Task to complete: Reproduce the records word for word, from the first line to the line containing "to a sum of".

Dataset entries
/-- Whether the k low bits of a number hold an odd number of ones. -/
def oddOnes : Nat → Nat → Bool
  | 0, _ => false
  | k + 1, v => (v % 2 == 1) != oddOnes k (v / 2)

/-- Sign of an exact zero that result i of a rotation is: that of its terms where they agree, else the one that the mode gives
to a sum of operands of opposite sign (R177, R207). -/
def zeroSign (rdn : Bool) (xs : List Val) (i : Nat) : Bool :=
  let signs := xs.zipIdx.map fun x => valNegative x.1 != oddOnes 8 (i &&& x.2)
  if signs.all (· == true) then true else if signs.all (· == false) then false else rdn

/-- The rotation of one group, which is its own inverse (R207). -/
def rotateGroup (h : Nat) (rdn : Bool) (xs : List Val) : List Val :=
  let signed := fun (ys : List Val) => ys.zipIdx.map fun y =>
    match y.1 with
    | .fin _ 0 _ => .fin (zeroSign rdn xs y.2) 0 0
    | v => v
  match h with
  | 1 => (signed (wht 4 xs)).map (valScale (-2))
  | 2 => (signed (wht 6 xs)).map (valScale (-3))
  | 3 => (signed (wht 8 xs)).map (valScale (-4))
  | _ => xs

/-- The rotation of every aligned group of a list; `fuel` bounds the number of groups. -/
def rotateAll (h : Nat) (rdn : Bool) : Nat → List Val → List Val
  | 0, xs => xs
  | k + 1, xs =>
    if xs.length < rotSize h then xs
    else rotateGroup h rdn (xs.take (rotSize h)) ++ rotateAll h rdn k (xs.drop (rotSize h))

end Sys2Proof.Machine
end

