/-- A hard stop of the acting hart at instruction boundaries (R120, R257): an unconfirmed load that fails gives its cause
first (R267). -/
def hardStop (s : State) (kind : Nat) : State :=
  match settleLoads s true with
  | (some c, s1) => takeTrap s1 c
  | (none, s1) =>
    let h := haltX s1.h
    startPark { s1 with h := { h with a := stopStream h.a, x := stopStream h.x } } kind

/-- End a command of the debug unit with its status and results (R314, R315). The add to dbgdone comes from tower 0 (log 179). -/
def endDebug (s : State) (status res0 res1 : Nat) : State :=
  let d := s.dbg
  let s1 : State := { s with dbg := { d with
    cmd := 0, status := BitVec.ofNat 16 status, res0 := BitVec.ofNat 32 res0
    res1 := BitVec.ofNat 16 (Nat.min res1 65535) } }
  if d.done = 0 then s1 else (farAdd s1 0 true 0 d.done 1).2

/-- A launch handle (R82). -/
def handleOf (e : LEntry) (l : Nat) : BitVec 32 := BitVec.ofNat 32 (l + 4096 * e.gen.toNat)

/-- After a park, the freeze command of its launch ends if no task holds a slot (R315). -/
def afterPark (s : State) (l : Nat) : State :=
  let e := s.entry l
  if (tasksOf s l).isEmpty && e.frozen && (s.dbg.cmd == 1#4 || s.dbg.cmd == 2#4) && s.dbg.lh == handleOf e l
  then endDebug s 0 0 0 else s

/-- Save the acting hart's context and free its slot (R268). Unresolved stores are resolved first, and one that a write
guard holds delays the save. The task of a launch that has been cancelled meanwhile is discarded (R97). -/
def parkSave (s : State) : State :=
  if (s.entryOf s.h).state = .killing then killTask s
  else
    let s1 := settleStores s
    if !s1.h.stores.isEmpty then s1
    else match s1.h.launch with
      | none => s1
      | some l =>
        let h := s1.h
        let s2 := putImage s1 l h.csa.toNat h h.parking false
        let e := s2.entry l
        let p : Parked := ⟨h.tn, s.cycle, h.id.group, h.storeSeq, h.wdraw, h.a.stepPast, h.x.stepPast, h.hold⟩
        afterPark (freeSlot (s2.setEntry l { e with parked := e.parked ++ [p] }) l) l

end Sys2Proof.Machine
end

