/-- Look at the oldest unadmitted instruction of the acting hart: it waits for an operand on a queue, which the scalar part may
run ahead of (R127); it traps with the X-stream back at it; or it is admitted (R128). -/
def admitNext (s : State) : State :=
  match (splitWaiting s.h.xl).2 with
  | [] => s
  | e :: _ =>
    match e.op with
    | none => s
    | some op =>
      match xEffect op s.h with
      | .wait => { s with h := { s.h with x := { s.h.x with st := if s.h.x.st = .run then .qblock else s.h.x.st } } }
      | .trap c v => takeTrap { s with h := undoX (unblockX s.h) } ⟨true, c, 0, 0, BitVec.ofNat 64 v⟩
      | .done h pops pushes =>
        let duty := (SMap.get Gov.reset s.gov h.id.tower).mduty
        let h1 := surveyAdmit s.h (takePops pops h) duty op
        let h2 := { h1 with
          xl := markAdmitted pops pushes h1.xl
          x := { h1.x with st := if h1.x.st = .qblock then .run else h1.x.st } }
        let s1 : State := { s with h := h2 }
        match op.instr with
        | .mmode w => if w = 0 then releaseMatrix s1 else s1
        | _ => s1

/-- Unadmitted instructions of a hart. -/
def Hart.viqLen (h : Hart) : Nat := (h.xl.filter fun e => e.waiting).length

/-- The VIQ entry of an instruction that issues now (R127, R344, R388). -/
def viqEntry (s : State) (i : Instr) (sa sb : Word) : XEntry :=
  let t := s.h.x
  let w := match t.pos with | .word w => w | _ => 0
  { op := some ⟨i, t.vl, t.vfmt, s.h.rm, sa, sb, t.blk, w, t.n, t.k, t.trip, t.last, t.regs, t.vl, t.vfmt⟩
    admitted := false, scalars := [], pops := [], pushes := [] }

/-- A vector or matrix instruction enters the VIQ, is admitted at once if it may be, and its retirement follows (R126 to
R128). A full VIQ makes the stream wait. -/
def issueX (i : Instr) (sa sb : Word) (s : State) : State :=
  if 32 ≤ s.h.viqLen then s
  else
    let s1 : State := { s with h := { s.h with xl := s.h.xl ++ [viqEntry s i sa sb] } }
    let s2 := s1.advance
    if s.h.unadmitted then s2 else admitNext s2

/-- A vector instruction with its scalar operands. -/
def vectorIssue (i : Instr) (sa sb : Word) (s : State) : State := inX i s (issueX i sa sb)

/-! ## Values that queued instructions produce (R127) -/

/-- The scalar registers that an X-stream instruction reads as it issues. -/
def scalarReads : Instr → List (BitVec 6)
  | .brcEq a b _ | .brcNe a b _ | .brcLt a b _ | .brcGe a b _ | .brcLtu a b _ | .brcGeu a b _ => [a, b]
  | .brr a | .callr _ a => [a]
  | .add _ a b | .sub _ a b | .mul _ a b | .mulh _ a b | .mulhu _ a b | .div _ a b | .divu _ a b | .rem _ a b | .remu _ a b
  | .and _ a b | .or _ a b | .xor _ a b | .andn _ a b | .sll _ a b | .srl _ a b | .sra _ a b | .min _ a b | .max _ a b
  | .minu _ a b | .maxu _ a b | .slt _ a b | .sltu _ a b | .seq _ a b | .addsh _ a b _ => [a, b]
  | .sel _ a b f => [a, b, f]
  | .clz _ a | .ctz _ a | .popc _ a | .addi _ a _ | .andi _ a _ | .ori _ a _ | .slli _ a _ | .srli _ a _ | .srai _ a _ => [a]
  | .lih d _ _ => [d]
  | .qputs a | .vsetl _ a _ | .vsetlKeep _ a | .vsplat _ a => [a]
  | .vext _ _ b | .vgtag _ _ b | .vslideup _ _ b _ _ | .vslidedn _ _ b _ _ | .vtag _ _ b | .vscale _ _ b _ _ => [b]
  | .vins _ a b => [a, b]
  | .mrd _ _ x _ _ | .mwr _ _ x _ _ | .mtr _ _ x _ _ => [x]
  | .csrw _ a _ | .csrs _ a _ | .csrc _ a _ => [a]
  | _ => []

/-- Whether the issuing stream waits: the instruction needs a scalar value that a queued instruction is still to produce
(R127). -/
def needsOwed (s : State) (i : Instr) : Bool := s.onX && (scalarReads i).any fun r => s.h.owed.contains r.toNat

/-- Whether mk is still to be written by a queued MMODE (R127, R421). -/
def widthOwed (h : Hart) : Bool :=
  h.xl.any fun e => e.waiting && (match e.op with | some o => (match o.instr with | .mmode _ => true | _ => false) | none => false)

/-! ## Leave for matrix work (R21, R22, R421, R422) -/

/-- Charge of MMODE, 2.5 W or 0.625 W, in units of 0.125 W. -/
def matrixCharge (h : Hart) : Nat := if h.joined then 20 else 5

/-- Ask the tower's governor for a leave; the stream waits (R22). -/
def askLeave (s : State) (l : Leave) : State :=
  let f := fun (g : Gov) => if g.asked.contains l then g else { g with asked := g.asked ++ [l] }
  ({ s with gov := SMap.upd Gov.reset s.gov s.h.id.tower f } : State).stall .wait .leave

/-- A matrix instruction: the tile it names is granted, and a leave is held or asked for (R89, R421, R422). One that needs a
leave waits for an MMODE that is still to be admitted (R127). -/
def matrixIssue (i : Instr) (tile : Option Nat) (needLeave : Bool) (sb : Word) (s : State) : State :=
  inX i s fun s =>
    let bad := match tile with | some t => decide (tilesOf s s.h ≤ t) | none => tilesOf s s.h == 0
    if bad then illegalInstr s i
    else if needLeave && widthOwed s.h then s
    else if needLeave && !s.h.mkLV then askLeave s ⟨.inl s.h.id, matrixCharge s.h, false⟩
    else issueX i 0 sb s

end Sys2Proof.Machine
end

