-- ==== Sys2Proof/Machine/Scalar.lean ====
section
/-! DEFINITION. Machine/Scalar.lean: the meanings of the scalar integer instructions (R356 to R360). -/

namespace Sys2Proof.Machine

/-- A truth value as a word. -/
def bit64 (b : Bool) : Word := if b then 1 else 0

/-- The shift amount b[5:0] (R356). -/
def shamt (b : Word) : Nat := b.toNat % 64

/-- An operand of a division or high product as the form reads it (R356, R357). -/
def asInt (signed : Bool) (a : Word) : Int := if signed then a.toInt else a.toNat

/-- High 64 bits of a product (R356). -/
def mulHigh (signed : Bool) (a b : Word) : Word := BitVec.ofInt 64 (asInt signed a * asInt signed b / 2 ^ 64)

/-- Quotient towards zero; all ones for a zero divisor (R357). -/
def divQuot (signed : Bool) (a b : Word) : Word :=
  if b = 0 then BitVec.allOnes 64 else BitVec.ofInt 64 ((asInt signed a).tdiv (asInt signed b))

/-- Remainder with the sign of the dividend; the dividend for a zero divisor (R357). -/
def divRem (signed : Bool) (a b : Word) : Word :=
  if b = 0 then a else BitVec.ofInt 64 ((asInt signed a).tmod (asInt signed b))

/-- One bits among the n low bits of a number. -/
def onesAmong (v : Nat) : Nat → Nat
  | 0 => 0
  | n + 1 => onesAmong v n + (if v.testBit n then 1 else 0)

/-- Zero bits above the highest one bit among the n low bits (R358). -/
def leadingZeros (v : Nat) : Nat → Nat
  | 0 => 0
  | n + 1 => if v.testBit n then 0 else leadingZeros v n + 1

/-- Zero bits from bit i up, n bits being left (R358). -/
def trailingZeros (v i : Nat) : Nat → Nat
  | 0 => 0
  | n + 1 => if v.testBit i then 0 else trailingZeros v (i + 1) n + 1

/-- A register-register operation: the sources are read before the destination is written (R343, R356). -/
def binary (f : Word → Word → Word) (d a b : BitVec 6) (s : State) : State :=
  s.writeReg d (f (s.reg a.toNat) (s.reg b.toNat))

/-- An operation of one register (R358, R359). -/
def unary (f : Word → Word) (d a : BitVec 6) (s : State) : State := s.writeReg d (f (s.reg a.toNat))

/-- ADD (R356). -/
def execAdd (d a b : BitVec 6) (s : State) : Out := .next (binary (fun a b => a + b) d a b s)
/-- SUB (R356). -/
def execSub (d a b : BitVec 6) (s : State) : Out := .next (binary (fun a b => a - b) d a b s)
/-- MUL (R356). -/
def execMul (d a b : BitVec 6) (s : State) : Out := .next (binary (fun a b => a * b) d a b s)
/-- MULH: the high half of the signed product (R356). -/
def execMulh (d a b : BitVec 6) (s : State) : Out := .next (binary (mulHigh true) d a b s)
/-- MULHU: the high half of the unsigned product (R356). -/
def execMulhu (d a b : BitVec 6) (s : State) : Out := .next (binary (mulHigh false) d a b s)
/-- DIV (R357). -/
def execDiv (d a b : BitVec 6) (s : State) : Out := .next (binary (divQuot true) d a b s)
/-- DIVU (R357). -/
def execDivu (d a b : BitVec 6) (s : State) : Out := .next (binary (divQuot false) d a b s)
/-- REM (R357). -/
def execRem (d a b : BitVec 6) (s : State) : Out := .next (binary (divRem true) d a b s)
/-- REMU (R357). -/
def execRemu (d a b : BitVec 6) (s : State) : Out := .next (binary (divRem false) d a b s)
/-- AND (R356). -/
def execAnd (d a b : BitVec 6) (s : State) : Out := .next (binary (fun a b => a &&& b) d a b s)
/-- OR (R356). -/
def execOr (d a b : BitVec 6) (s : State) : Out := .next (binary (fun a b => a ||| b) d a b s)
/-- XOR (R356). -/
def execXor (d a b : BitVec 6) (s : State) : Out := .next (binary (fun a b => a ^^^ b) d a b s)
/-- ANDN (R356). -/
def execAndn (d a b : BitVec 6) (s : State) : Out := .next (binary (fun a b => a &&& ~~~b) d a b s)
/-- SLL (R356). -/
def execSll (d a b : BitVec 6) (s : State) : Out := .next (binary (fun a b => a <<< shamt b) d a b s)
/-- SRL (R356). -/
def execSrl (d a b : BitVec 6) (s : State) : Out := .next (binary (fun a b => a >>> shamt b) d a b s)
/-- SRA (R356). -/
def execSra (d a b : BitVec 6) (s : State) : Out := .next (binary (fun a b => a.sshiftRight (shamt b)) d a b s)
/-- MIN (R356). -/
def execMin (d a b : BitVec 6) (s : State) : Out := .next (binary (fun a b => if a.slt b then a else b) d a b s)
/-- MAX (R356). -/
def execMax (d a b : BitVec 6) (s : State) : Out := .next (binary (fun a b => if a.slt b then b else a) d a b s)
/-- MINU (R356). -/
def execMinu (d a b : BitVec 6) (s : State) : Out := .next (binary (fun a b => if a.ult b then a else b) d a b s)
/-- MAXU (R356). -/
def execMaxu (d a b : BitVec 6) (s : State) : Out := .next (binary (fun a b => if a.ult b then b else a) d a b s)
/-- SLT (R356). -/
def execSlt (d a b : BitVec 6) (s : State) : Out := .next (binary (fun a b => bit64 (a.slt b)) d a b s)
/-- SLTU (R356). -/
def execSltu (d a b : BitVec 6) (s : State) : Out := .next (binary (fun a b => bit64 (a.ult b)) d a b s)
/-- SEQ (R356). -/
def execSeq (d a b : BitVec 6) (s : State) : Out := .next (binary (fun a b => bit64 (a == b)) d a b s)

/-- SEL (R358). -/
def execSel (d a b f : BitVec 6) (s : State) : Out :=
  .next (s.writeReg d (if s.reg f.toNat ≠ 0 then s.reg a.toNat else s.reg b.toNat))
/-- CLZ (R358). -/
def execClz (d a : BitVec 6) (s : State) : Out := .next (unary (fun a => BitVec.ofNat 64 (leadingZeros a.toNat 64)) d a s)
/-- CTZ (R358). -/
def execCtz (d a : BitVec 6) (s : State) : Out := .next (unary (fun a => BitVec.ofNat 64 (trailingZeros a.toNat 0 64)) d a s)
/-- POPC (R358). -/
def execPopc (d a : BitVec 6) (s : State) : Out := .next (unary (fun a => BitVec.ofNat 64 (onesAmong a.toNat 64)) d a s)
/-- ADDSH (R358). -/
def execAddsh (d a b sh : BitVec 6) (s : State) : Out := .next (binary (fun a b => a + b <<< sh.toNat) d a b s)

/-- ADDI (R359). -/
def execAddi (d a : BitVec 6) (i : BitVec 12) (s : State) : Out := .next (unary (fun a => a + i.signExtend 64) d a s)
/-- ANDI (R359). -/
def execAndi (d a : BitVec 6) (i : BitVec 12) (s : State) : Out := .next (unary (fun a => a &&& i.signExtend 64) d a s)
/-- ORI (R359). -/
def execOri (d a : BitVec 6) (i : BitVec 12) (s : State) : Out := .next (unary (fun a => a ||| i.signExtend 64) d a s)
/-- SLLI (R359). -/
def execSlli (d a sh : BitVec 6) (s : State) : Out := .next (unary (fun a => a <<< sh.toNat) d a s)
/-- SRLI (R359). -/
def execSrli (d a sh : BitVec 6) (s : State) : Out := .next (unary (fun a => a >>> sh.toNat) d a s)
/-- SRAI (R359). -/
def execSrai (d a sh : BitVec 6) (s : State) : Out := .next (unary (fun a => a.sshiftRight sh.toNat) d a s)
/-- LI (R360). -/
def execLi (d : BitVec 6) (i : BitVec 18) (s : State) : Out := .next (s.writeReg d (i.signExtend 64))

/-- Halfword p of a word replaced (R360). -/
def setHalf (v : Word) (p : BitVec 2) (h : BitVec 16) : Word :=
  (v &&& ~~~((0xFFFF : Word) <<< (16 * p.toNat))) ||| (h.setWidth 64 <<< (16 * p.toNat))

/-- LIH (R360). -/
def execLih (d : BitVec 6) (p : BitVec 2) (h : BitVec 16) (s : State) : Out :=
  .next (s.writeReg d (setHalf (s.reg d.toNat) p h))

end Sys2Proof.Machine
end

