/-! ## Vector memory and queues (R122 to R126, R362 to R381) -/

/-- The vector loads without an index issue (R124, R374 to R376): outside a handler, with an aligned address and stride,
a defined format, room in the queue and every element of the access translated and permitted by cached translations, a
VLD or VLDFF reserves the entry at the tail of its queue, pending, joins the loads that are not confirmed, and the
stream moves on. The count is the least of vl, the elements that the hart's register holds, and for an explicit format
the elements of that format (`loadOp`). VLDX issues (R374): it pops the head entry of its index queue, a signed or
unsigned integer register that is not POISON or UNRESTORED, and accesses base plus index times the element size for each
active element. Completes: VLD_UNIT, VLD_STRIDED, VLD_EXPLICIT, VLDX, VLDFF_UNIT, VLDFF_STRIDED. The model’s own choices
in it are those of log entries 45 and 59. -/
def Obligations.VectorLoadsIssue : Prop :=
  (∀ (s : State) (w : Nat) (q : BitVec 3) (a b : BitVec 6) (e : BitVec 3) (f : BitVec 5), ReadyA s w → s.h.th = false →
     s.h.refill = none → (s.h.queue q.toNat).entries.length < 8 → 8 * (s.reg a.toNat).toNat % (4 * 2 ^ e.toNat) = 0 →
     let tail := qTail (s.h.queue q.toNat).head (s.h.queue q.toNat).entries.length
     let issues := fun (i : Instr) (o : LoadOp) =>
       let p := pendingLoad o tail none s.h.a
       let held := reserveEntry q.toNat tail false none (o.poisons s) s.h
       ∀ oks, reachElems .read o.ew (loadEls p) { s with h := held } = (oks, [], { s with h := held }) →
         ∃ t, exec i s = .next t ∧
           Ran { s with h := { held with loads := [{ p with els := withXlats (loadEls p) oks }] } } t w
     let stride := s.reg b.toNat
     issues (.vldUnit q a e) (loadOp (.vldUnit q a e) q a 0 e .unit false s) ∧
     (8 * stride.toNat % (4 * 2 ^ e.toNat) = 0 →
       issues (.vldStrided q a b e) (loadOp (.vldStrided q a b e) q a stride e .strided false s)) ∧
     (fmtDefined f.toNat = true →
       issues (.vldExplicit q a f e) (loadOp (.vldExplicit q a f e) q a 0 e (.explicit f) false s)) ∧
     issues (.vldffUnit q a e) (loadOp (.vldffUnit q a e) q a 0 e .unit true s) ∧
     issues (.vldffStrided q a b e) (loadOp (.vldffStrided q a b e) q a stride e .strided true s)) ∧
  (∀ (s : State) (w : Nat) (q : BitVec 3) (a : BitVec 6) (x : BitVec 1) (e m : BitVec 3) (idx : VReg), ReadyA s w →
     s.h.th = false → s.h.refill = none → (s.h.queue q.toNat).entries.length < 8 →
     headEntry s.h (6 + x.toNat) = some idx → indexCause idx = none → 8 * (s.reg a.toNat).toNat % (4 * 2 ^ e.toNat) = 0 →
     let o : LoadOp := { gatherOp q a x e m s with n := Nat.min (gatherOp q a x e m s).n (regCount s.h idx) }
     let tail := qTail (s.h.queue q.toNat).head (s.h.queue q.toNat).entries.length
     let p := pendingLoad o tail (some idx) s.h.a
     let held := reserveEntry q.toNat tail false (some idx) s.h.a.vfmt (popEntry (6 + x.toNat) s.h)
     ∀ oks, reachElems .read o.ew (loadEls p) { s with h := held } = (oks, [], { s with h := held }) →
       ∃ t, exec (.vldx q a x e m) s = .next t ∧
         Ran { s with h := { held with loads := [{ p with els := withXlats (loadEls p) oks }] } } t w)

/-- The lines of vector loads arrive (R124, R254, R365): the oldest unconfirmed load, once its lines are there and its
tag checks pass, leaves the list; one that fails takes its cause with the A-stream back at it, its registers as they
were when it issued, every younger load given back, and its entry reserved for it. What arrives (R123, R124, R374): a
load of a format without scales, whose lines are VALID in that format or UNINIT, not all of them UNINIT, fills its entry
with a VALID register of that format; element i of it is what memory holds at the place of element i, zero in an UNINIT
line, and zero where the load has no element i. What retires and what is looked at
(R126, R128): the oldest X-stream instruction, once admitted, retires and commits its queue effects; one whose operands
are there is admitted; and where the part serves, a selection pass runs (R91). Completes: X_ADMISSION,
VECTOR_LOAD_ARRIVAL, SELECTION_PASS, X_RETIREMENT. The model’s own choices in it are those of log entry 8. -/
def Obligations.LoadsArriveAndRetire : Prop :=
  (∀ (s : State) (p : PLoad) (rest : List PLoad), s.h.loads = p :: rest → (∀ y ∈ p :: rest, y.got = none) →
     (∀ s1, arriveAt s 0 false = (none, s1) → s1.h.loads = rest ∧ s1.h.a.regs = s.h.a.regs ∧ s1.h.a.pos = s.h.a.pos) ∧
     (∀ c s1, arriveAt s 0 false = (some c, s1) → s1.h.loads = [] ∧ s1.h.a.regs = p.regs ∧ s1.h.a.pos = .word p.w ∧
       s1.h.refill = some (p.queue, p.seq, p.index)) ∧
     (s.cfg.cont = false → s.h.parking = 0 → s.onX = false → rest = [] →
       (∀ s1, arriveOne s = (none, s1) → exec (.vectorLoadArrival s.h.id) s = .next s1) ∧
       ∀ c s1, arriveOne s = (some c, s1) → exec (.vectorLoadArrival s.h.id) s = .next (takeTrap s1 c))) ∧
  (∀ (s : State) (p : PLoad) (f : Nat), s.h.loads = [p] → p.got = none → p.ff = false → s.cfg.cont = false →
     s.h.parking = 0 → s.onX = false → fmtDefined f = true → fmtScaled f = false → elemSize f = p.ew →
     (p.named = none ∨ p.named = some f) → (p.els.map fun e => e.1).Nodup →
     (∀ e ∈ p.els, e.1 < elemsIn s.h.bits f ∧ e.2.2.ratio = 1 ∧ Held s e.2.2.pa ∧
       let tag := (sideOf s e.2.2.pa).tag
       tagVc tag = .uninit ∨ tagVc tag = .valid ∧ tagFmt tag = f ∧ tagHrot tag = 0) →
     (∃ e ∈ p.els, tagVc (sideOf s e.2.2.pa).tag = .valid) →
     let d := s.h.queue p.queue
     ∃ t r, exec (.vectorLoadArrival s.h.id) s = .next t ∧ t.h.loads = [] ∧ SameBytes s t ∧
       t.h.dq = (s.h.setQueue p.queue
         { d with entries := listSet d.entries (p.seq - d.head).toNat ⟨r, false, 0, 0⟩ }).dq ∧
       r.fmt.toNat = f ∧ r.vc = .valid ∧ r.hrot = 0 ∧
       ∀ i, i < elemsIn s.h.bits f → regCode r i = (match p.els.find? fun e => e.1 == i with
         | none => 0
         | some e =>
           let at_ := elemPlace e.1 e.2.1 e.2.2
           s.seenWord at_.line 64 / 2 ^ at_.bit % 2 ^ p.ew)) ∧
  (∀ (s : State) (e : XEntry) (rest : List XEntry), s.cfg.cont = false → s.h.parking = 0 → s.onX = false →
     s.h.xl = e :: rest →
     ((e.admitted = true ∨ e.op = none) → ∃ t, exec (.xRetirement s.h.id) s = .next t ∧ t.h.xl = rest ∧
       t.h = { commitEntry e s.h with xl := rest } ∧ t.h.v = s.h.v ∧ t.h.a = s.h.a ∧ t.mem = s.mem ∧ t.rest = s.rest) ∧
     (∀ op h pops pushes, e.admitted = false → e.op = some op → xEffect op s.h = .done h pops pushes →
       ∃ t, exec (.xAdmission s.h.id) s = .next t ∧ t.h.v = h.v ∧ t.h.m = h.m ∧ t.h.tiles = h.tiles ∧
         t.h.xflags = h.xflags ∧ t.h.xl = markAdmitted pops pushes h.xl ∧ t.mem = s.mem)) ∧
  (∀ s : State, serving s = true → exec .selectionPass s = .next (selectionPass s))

Reply:
/-- Whether the k low bits of a number hold an odd number of ones. -/
def oddOnes : Nat → Nat → Bool
  | 0, _ => false
  | k + 1, v => (v % 2 == 1) != oddOnes k (v / 2)

/-- Sign of an exact zero that result i of a rotation is: that of its terms where they agree, else the one that the mode gives
to a sum of operands of opposite sign (R177, R207). -/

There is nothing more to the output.